Saturday, August 22, 2009

Nothing much to share....

I have been home a few days from Michigan where I had a few last warm days with the girls and their families and my friend, Lois. Had a ball and even had time for dinner with friends on Sand Point. Since getting home, I have been trying to slowly clean things up and eliminate piles from around the house. Thinking we would like to put this house up for sale when season rolls around and to that end, am having a realtor come over Monday to share how we can best get the house put right for selling.

And also trying to get ready for my trip back to Cartagena. Had my first dream in Spanish last night...I generally switch when I am getting ready to go and while I am there. Very disconcerting the first time but made me wake up and smile. The good news is...we are getting low on Colombian coffee so clearly time to visit.

Paco has a serious issue...appears he somehow got into some caustic substance and his eye is in horrid shape. He is taking meds and eyedrops but he just sits and cries. Hoping he will mend soon...he goes back to the vet on Tuesday. Chica is trying to console and love him with snuggles but he quietly gets up and moves away from her.

My good friends, Cortneigh and Matt have just had their first child...Sebastian arrived early, early this morning. This couple I lived with and I worked with Matt on our Honduras project. Cannot wait to see the photos.
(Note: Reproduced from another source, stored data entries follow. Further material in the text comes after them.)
-- ==== Sys2Proof/Tests/Slice0.lean ====
section
/-! SUPPORT. Tests of the model on small states, each with its source, and, for every statement of the certificate that has
hypotheses, a witness: concrete states and operands that meet them, clause by clause. -/

set_option Elab.async false

namespace Sys2Proof.Tests

open Sys2Proof Sys2Proof.Machine

/-! ## Well-formedness: ill-formed commands are refused -/

theorem test_wf_short_cell : (Instr.cellArrival 0 (List.replicate 255 0)).wf = false := by decide +kernel
theorem test_wf_full_cell : (Instr.cellArrival 0 (List.replicate 256 0)).wf = true := by decide +kernel
theorem test_wf_tick_of_label_0 : (Instr.sourceTick 0 0).wf = false := by decide
theorem test_wf_silent_of_label_255 : (Instr.silent 0 255).wf = false := by decide
theorem test_wf_cleared_of_label_0 : (Instr.cleared 15 0).wf = false := by decide
theorem test_wf_window_of_label_255 : (Instr.windowEnd 15 255).wf = false := by decide
theorem test_wf_feed_labels : (Instr.sourceTick 0 1).wf = true ∧ (Instr.windowEnd 0 254).wf = true := by decide

/-- No row of the opcode table has bits, so no word spells a command. -/
theorem test_no_word_spells_a_command : decodeTableWord 16 0 = none := rfl

/-! ## Fixtures -/

/-- The next state of a command; none if it stopped. -/
def next (c : Instr) (s : State) : Option State :=
  match exec c s with
  | .next t => some t
  | _ => none

/-- A node in SERVICE with every port ENABLED and DELINEATED, its clock on the local reference, at NT 1,000. -/
def up : State :=
  { State.reset with
    ports := Vector.replicate 16 { resetPort true with line := .delineated }
    time := { State.reset.time with nt := 1000, state := .localRef }
    mgmt := { State.reset.mgmt with mode := .service } }

/-- An order cell for a node, with tag 0x1234 and controller id 5, from node 77, with hop limit 15. -/
def orderTo (dest : BitVec 10) (code : BitVec 16) (ps : List Byte) : Cell :=
  ⟨0, 0, padTo 252 (mgmtHeader dest 77 5 0 0x1234 code ps.length ++ ps)⟩

/-- An order of a kind for node 1, arrived on port 2. -/
def order (k : OrderKind) (ps : List Byte) : Order := ⟨2, orderTo 1 k.code ps⟩

/-- A state with that order at the head of its queue. -/
def asks (s : State) (k : OrderKind) (ps : List Byte) : State := { s with mgmt := { s.mgmt with orders := [order k ps] } }

def withPort (s : State) (r : PortRec) : State := { s with ports := Vector.replicate 16 r }

def darkPort : PortRec := { resetPort true with state := .dark .enabled, line := .noLight }

def feed : Cell := ⟨20, 0, []⟩

def mgmtCells (n : Nat) : List MgmtCell := List.replicate n (.forwarded ⟨0, 0, []⟩)

/-- Port 4 label 7; source port 0 label 20, and its spare on port 1. -/
def pair : Pair := ⟨4, 7⟩
def main : SrcId := ⟨0, 20⟩
def spare : SrcId := ⟨1, 20⟩

def fields : Fields :=
  { account := 1, tariffClass := 0, main := main, spare := none, bandwidth := 100, legs := [pair], start := 1100
    effStart := 1100, duration := 100, allowance := 50, extend := false, preroll := 20, group := 0, revertive := true
    switchOnDegrade := true, holdOff := 0, wtr := 2 }

def booking (st : BookingState) (f : Fields := fields) : Booking :=
  { ref := 9, fields := f, state := st, position := .onMain, request := .noRequest, holdOffLeft := none, wtrLeft := none
    afresh := false, meter := .new, pending := none, endPending := false, delivered := 0, dropped := 0 }

def source (i : SrcId) (st : WatchState) (legs : List Leg) : Source :=
  let x := newSource i 100 ⟨5, 100, 10⟩
  { x with watch := { x.watch with state := st }, legs := legs, tokens := 125, resync := false }

def leg (slot : Nat) : Leg := ⟨pair, slot, 3, 3, 0⟩

def sources (xs : List Source) : List (Nat × Source) := xs.map fun x => (srcKey x.id, x)

/-- The node with some bookings and sources. -/
def withTables (bs : List (Nat × Booking)) (xs : List Source) : State :=
  { up with bookings := bs, sources := sources xs }

/-- The same, with a tick for the Booking Engine. -/
def atTick (nt : Word) (bs : List (Nat × Booking)) (xs : List Source) : State :=
  { withTables bs xs with bookingTicks := [⟨nt, false⟩] }

def billOf (seq : Word) : BillRec := ⟨seq, closeUnlive (booking .booked) .cut 900 false 0⟩

/-- A Bill Queue of `n` records, from number 1 on. -/
def billsTo (n : Nat) (s : State) : State :=
  { s with bills := ⟨(List.range n).map fun i => billOf (BitVec.ofNat 32 (i + 1)), BitVec.ofNat 32 (n + 1)⟩ }

theorem offers_of {s : State} {k : OrderKind} {n : Nat} {o : Order} {rest : List Order}
    (h : s.inReset = false ∧ s.mgmt.engine = .ready ∧ s.mgmt.restart = false ∧ s.mgmt.orders = o :: rest
      ∧ codeOf o.cell = k.code ∧ lengthOf o.cell = n) : Offers s k n o rest :=
  ⟨h.1, h.2.1, h.2.2.1, h.2.2.2.1, h.2.2.2.2.1, h.2.2.2.2.2⟩

theorem tables_of {s : State}
    (h : (s.bookings.map Prod.fst).Pairwise (· < ·) ∧ (s.sources.map Prod.fst).Pairwise (· < ·)
      ∧ ∀ e ∈ s.sources, e.1 = srcKey e.2.id) : TablesInForm s :=
  ⟨h.1, h.2.1, h.2.2⟩

theorem asks_offers {s : State} {k : OrderKind} {ps : List Byte} {n : Nat}
    (hs : s.inReset = false ∧ s.mgmt.engine = .ready ∧ s.mgmt.restart = false)
    (ho : codeOf (order k ps).cell = k.code ∧ lengthOf (order k ps).cell = n) :
    Offers (asks s k ps) k n (order k ps) [] :=
  ⟨hs.1, hs.2.1, hs.2.2, rfl, ho.1, ho.2⟩

/-- A state whose engine takes an order. -/
def Awake (s : State) : Prop := s.inReset = false ∧ s.mgmt.engine = .ready ∧ s.mgmt.restart = false

/-- Orders of one kind and length, each at the head of the queue. -/
theorem asks_each {k : OrderKind} {n : Nat} {pss : List (List Byte)}
    (h : ∀ ps ∈ pss, codeOf (order k ps).cell = k.code ∧ lengthOf (order k ps).cell = n) {s : State} (hs : Awake s) :
    ∀ ps ∈ pss, Offers (asks s k ps) k n (order k ps) [] :=
  fun ps hp => asks_offers hs (h ps hp)

def working (j : Job) (s : State) : State := { s with mgmt := { s.mgmt with engine := .working j } }

/-! ## Witnesses: reset, ports and cells -/

def linePort (st : PortState) (line : LineCond) (mgmtQ : List MgmtCell) (feedQ : List Cell) : PortRec :=
  { resetPort true with state := st, line := line, mgmtQ := mgmtQ, feedQ := feedQ }

theorem wit_ResetAssertStopsThePart :
    ({ up with inReset := true } : State).inReset = true ∧ Instr.identify ≠ .hardResetAssert
      ∧ ∀ straps light, Instr.identify ≠ .hardResetRelease straps light :=
  ⟨rfl, by decide, fun _ _ h => nomatch h⟩

/-- ENABLED and DRAINING with light; DISABLED; DARK and SEARCHING. -/
theorem wit_LossOfLightDarkensAPort :
    (TablesInForm up ∧ up.inReset = false ∧ (up.port 0).line ≠ .noLight ∧ (up.port 0).state = .enabled)
    ∧ (∀ r, r = linePort .draining .searching [] [feed] ∨ r = linePort .disabled .delineated [] []
          ∨ r = linePort (.dark .enabled) .searching [] [] →
        TablesInForm (withPort up r) ∧ (withPort up r).inReset = false ∧ ((withPort up r).port 0).line ≠ .noLight)
    ∧ (linePort .draining .searching [] [feed]).state = .draining
    ∧ (linePort .disabled .delineated [] []).state = .disabled
    ∧ (linePort (.dark .enabled) .searching [] []).isDark = true := by
  refine ⟨⟨tables_of ?_, ?_⟩, ?_, ?_⟩
  · decide +kernel
  · decide +kernel
  · rintro r (rfl | rfl | rfl) <;> exact ⟨tables_of (by decide +kernel), by decide +kernel⟩
  · decide +kernel

theorem wit_LossOfDelineationDarkensAPort :
    ∀ r ∈ [linePort .enabled .delineated [] [], linePort .draining .delineated [] [feed],
        linePort .disabled .delineated [] []],
      (withPort up r).inReset = false ∧ ((withPort up r).port 5).line = .delineated := by decide +kernel

theorem wit_LineComesBack :
    (withPort up darkPort).inReset = false ∧ ((withPort up darkPort).port 0).line = .noLight
    ∧ (let s := withPort up (linePort (.dark .disabled) .searching [] []);
        s.inReset = false ∧ (s.port 0).line = .searching ∧ (s.port 0).state = .dark .disabled)
    ∧ (State.reset.inReset = false ∧ (State.reset.port 0).line = .searching
        ∧ (State.reset.port 0).isDark = false) := by decide +kernel

/-- The bytes of a feed cell, and of one whose check fails. -/
def good : List Byte := cellBytes feed
def bad : List Byte := good.set 0 21

theorem wit_ArrivingFeedCellIsSorted :
    (State.reset.inReset = false ∧ (State.reset.port 0).line ≠ .delineated)
    ∧ (let s := withPort up { linePort .enabled .delineated [] [] with failRun := 14 };
        s.inReset = false ∧ (s.port 0).line = .delineated ∧ checkPasses bad = false ∧ (s.port 0).failRun < 15)
    ∧ (checkPasses good = true ∧ (cellOf good).label ≠ 0 ∧ (cellOf good).label ≠ 255)
    ∧ (∀ st ∈ [PortState.draining, .disabled],
        let s := withPort up (linePort st .delineated [] [])
        s.inReset = false ∧ (s.port 0).line = .delineated
          ∧ ((s.port 0).state = .draining ∨ (s.port 0).state = .disabled))
    ∧ (up.inReset = false ∧ (up.port 0).line = .delineated ∧ (up.port 0).state = .enabled
        ∧ up.source ⟨0, (cellOf good).label⟩ = none)
    ∧ (let s := withTables [] [source main .unwatched []];
        s.inReset = false ∧ (s.port 0).state = .enabled
          ∧ s.source ⟨0, (cellOf good).label⟩ = some (source main .unwatched []))
    ∧ (let s := withTables [] [source main .ok []];
        s.inReset = false ∧ (s.port 0).line = .delineated ∧ (s.port 0).state = .enabled
          ∧ s.source ⟨0, (cellOf good).label⟩ = some (source main .ok [])
          ∧ (source main .ok []).watch.state ≠ .unwatched) := by decide +kernel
Wednesday, August 12, 2009

More with Kenz

The colors of a Michigan summer!!

Another wonderful lighthouse...liked the windows and this was near Ft. Michilimackinac. The view from the top out over the straits and the Mackinaw Bridge in the shimmering sunlight was spectacular. We could not have asked for a more gorgeous day. Kenz shot this photo of the flowers nearby...I never miss flowers in Florida until I get to Michigan in the summer and see the glorious colors.

The UP continues

Kenz climbed to the top of this rock climbing wall and as I told the woman sitting next to me...this was a girl who less than 10 months ago could not walk and had issues crawling. She also did a zip line and we hiked a good way today. Had a ball. Hit three different lighthouses and am beginning to understand why my friend, Dianne likes them so much.
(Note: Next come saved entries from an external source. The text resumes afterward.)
theorem modify_event {o : Order} {rest : List Order} (ho : s.mgmt.orders = o :: rest) (hc : s.canTake = true) :
    Event s ((s.taken o rest).modify o) := by
  unfold State.modify
  dsimp only
  split
  · exact .order o rest _ _ _ ho hc .nothing
  · split
    · exact .order o rest _ _ _ ho hc .nothing
    · next hs =>
      have hs : s.mgmt.mode = .service := by simpa using hs
      split
      · exact .order o rest _ _ _ ho hc .nothing
      · next k b m hm =>
        split
        · exact .modifyStarts o rest _ _ _ k b m ho hc hs hm
        · exact .modifyTaken o rest _ _ _ k b m _ _ ho hc hs hm

theorem State.decideModify_cases (s : State) (nt : Word) (k : Nat) (b : Booking) (m : Mod) (compared : List (Nat × Booking)) :
    (s.decideModify nt k b m compared).state = s ∨ (s.decideModify nt k b m compared).state = (s.acceptModify k b m).state := by
  unfold State.decideModify
  split
  · exact .inl rfl
  · exact .inr rfl

/-- A candidate built again is refused with nothing changed, or accepted after its checks have passed again (R64). -/
theorem State.rebuildModify_cases (s : State) (nt ref : Word) (c : Change) :
    (s.rebuildModify nt ref c).state = s ∨ ∃ k b m, s.modifyCheck nt ref c = .ok (k, b, m)
      ∧ (s.rebuildModify nt ref c).state = (s.acceptModify k b m).state := by
  unfold State.rebuildModify
  split
  · exact .inl rfl
  · next k b m hm =>
    split
    · exact (s.decideModify_cases nt k b m s.bookings).imp id fun h => ⟨k, b, m, hm, h⟩
    · exact .inr ⟨k, b, m, hm, rfl⟩

theorem rebuild_event {j : Job} (hj : s.mgmt.engine = .working j) (nt ref : Word) (c : Change) (r : Result) (d : AnswerData) :
    Event s ((s.rebuildModify nt ref c).state.finish j.order r d) := by
  rcases s.rebuildModify_cases nt ref c with h | ⟨k, b, m, hm, h⟩ <;> rw [h]
  · exact .jobRefused j _ _ hj
  · exact .modifyRebuilt j nt ref c k b m _ _ hj hm

theorem completeModify_event {j : Job} {k : Nat} {c : Change} {m : Mod} {built : Booking} (hj : s.mgmt.engine = .working j)
    (hk : j.kind = .modify k c m built) (r : Result) (d : AnswerData) :
    Event s ((s.completeModify j k c m built).state.finish j.order r d) := by
  unfold State.completeModify
  split
  · next b hb =>
    split
    · next hs =>
      rcases s.decideModify_cases j.nt k b m (j.compared s) with h | h <;> rw [h]
      · exact .jobRefused j _ _ hj
      · exact .modifyAccepted j k c m built b _ _ hj hk hb hs
    · exact rebuild_event hj _ _ _ _ _
  · exact rebuild_event hj _ _ _ _ _

theorem completeBook_event {j : Job} {ref : Word} {f : Fields} (hj : s.mgmt.engine = .working j) (hk : j.kind = .book ref f)
    (r : Result) (d : AnswerData) : Event s ((s.completeBook j ref f).state.finish j.order r d) := by
  unfold State.completeBook
  split
  · exact .jobRefused j _ _ hj
  · exact .bookAccepted j ref f _ _ hj hk

theorem bookingTickIf_event (want : Tick → State → Bool) : Event s (s.bookingTickIf want) := by
  rcases s.bookingTickIf_cases want with h | ⟨t, rest, ht, h⟩ <;> rw [h]
  · exact .nothing
  · exact .bookingTick t rest ht

theorem awake_event {f : State → State} (h : s.awake f = .next t) (he : Event s (f s)) :
    t = s ∨ s.inReset = false ∧ Event s t := by
  rcases State.awake_eq_next h with ⟨-, rfl⟩ | ⟨hr, rfl⟩
  · exact .inl rfl
  · exact .inr ⟨hr, he⟩

/-- The part's own event at a command, where RESET is not asserted. -/
theorem exec_event {c : Instr} (ha : c ≠ .hardResetAssert) (hr : ∀ straps light, c ≠ .hardResetRelease straps light)
    (h : exec c s = .next t) : t = s ∨ s.inReset = false ∧ Event s t := by
  cases c with
  | hardResetAssert => exact absurd rfl ha
  | hardResetRelease straps light => exact absurd rfl (hr straps light)
  | lossOfLight p =>
    unfold exec execLossOfLight at h
    refine awake_event h ?_
    split
    · exact .nothing
    · next hl => exact .lossOfLight p hl
  | lightReturns p =>
    unfold exec execLightReturns at h
    refine awake_event h ?_
    split
    · next hl => exact .lightReturns p hl
    · exact .nothing
  | cellArrival p bytes =>
    unfold exec execCellArrival at h
    refine awake_event h ?_
    split
    · next hl => exact .cell p bytes hl
    · exact .nothing
  | delineationFound p =>
    unfold exec execDelineationFound at h
    refine awake_event h ?_
    split
    · next hl => exact .restore p hl
    · exact .nothing
  | lossOfDelineation p =>
    unfold exec execLossOfDelineation at h
    refine awake_event h ?_
    dsimp only
    split
    · next hl => exact .lossOfDelineation p hl _
    · exact .nothing
  | lineSend p =>
    unfold exec execLineSend at h
    exact awake_event h (.send p)
  | drained p =>
    unfold exec execDrained at h
    refine awake_event h ?_
    dsimp only
    split
    · split
      · exact .drained p
      · split
        · exact .send p
        · exact .nothing
    · exact .nothing
  | answerAppended =>
    unfold exec execAnswerAppended at h
    refine awake_event h ?_
    split
    · split
      · exact .answer _
      · exact .send _
    · exact .nothing
  | noticeDelivery =>
    unfold exec execNoticeDelivery at h
    exact awake_event h .notice
  | localTick =>
    unfold exec execLocalTick at h
    refine awake_event h ?_
    split
    · next a ha => exact .localTick a ha
    · exact .nothing
  | timeCellDeadline =>
    unfold exec execTimeCellDeadline at h
    refine awake_event h ?_
    split
    · next a hl hd => exact .deadline a hl hd
    · exact .nothing
  | tokenRefill =>
    unfold exec execTokenRefill at h
    refine awake_event h ?_
    split
    · exact .nothing
    · next t rest ht => exact .refill t rest ht
  | sourceTick p label =>
    unfold exec execSourceTick at h
    exact awake_event h (.sourceTick _ _)
  | silent p label =>
    unfold exec execSilent at h
    exact awake_event h (.sourceTick _ _)
  | cleared p label =>
    unfold exec execCleared at h
    exact awake_event h (.sourceTick _ _)
  | windowEnd p label =>
    unfold exec execWindowEnd at h
    exact awake_event h (.sourceTick _ _)
  | bookingTick =>
    unfold exec execBookingTick at h
    exact awake_event h (bookingTickIf_event _)
  | holdOffExpiry slot =>
    unfold exec execHoldOffExpiry at h
    exact awake_event h (bookingTickIf_event _)
  | wtrExpiry slot =>
    unfold exec execWtrExpiry at h
    exact awake_event h (bookingTickIf_event _)
  | restartAction =>
    unfold exec execRestartAction at h
    refine awake_event h ?_
    split
    · exact .restartActs
    · exact .nothing
  | book =>
    unfold exec execBook at h
    refine awake_event h ?_
    split
    · next o rest ho => exact book_event (State.headOrder_cases ho).1 (State.headOrder_cases ho).2
    · exact .nothing
  | modify =>
    unfold exec execModify at h
    refine awake_event h ?_
    split
    · next o rest ho => exact modify_event (State.headOrder_cases ho).1 (State.headOrder_cases ho).2
    · exact .nothing
  | bookAccepted =>
    unfold exec execBookAccepted at h
    refine awake_event h ?_
    split
    · next j hj =>
      split
      · next ref f hk => exact completeBook_event hj hk _ _
      · exact .nothing
    · exact .nothing
  | modifyAccepted =>
    unfold exec execModifyAccepted at h
    refine awake_event h ?_
    split
    · next j hj =>
      split
      · next k c m built hk => exact completeModify_event hj hk _ _
      · exact .nothing
    · exact .nothing
  | identify =>
    unfold exec execIdentify at h
    exact awake_event h (takeOrder_event fun o u => by split <;> exact .nothing)
  | setMode =>
    unfold exec execSetMode at h
    exact awake_event h (takeOrder_event setMode_work)
  | managementRestart =>
    unfold exec execManagementRestart at h
    exact awake_event h (takeOrder_event fun o u => by
      split
      · exact .nothing
      · exact .restart)
  | setHoldThreshold =>
    unfold exec execSetHoldThreshold at h
    exact awake_event h (takeOrder_event fun o u => checked_work fun _ => .threshold _ (clamp_value_le (by omega)))
  | setRoute =>
    unfold exec execSetRoute at h
    exact awake_event h (takeOrder_event setRoute_work)
  | clearTraffic =>
    unfold exec execClearTraffic at h
    exact awake_event h (takeOrder_event clearTrafficOrder_work)
  | portEnable =>
    unfold exec execPortEnable at h
    exact awake_event h (takeOrder_event fun o u => portOrder_work o u 1 _ fun p => .enablePort p)
  | portDisable =>
    unfold exec execPortDisable at h
    exact awake_event h (takeOrder_event fun o u => portOrder_work o u 1 _ fun p => .disablePort p)
  | portStatus =>
    unfold exec execPortStatus at h
    exact awake_event h (takeOrder_event fun o u => portOrder_work o u 1 _ fun p => .nothing)
  | portCapacity =>
    unfold exec execPortCapacity at h
    exact awake_event h (takeOrder_event fun o u => by
      split
      · exact .nothing
      · split
        · exact .nothing
        · exact portOrder_work o u 3 _ fun p => setCapacity_work u p _)
  | timeSource =>
    unfold exec execTimeSource at h
    exact awake_event h (takeOrder_event fun o u => by
      split
      · exact .nothing
      · split
        · exact .nothing
        · exact .timeSource _)
  | timeSet =>
    unfold exec execTimeSet at h
    exact awake_event h (takeOrder_event fun o u => by
      split
      · exact .nothing
      · split
        · exact .nothing
        · next hs => exact .timeSet _ hs)
  | timePolicy =>
    unfold exec execTimePolicy at h
    exact awake_event h (takeOrder_event fun o u => by
      split
      · exact .nothing
      · exact .timePolicy _)
  | timeStatus =>
    unfold exec execTimeStatus at h
    exact awake_event h (takeOrder_event fun o u => by split <;> exact .nothing)
  | sourceStatus =>
    unfold exec execSourceStatus at h
    exact awake_event h (takeOrder_event fun o u => by
      split
      · exact .nothing
      · split
        · exact .nothing
        · split <;> exact .nothing)
  | sourceWatch =>
    unfold exec execSourceWatch at h
    exact awake_event h (takeOrder_event sourceWatch_work)
  | cancel =>
    unfold exec execCancel at h
    exact awake_event h (takeOrder_event cancelOrder_work)
  | endBooking =>
    unfold exec execEndBooking at h
    exact awake_event h (takeOrder_event endOrder_work)
  | select =>
    unfold exec execSelect at h
    exact awake_event h (takeOrder_event selectOrder_work)
  | bookingRead =>
    unfold exec execBookingRead at h
    exact awake_event h (takeOrder_event bookingReadOrder_work)
  | groupHold =>
    unfold exec execGroupHold at h
    exact awake_event h (takeOrder_event fun o u => groupOrder_work o u _ fun _ h => nomatch h)
  | groupRelease =>
    unfold exec execGroupRelease at h
    exact awake_event h (takeOrder_event fun o u => groupOrder_work o u _ fun n h => by
      by_contra hn
      simp [Nat.pos_of_ne_zero hn] at h)
  | tariffWrite =>
    unfold exec execTariffWrite at h
    exact awake_event h (takeOrder_event tariffWrite_work)
  | tariffLock =>
    unfold exec execTariffLock at h
    exact awake_event h (takeOrder_event fun o u => checked_work fun _ => .tariffs _)
  | tariffClearAll =>
    unfold exec execTariffClearAll at h
    exact awake_event h (takeOrder_event fun o u => checked_work fun _ => .tariffs _)
  | tariffRead =>
    unfold exec execTariffRead at h
    exact awake_event h (takeOrder_event fun o u => by
      split
      · exact .nothing
      · split <;> exact .nothing)
  | tariffCheck =>
    unfold exec execTariffCheck at h
    exact awake_event h (takeOrder_event fun o u => by
      dsimp only
      split
      · exact .nothing
      · split <;> exact .nothing)
  | billRead =>
    unfold exec execBillRead at h
    exact awake_event h (takeOrder_event fun o u => by
      dsimp only
      split
      · exact .nothing
      · split
        · exact .nothing
        · split <;> exact .nothing)
  | billRelease =>
    unfold exec execBillRelease at h
    refine awake_event h (takeOrder_event fun o u => checked_work fun hf => .release _ ?_)
    simpa using firstFail_none hf (u.oldestBill != some _, u.billRefusal .notOldest) (by simp)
It was a warm sunny day and we made it an outdoor day which was fun. We spent about four hours within 10 miles of St. Ignace and then, drove on down 23 and we are spending the night in Alpena...nothing here.

Monday, August 10, 2009

More UP

Rapids from the Lower Falls...we loved seeing the falls and the speed with which the water cascaded over the rocks. Gorgeous. Scary and ever so interesting.
And, Kenz being McKenzie!! We had a great time doing nothing, seeing everything and enjoying it all together.

Tahquamenon Falls

Today was an outdoor day...sunny and warm. We walked all along the upper and lower falls and walked a variety of trails. We did have rain but not until we had settled into our hotel room in St. Ignace where we will launch our trip to Mackinaw Island and Mackinaw City over the next couple of days. The scenery was spectacular, which is wonderful because there was NOTHING in site for hours. All we saw were trees. Still have not seen a deer and I love seeing them!
We have been eating breakfast at our hotels, eating lunch out and then eating dinner in our room. Tonight's dinner: yogurt, nacho chips, string cheese, soda, red wine (only for me) and fruit. We are feeling a bit frugal but also enjoying lunches, we had a "special" at the Lower Falls...had a chili hotdog, cole slaw and a root beer float which was the biggest float I have ever seen. Kenz finished hers...I did not.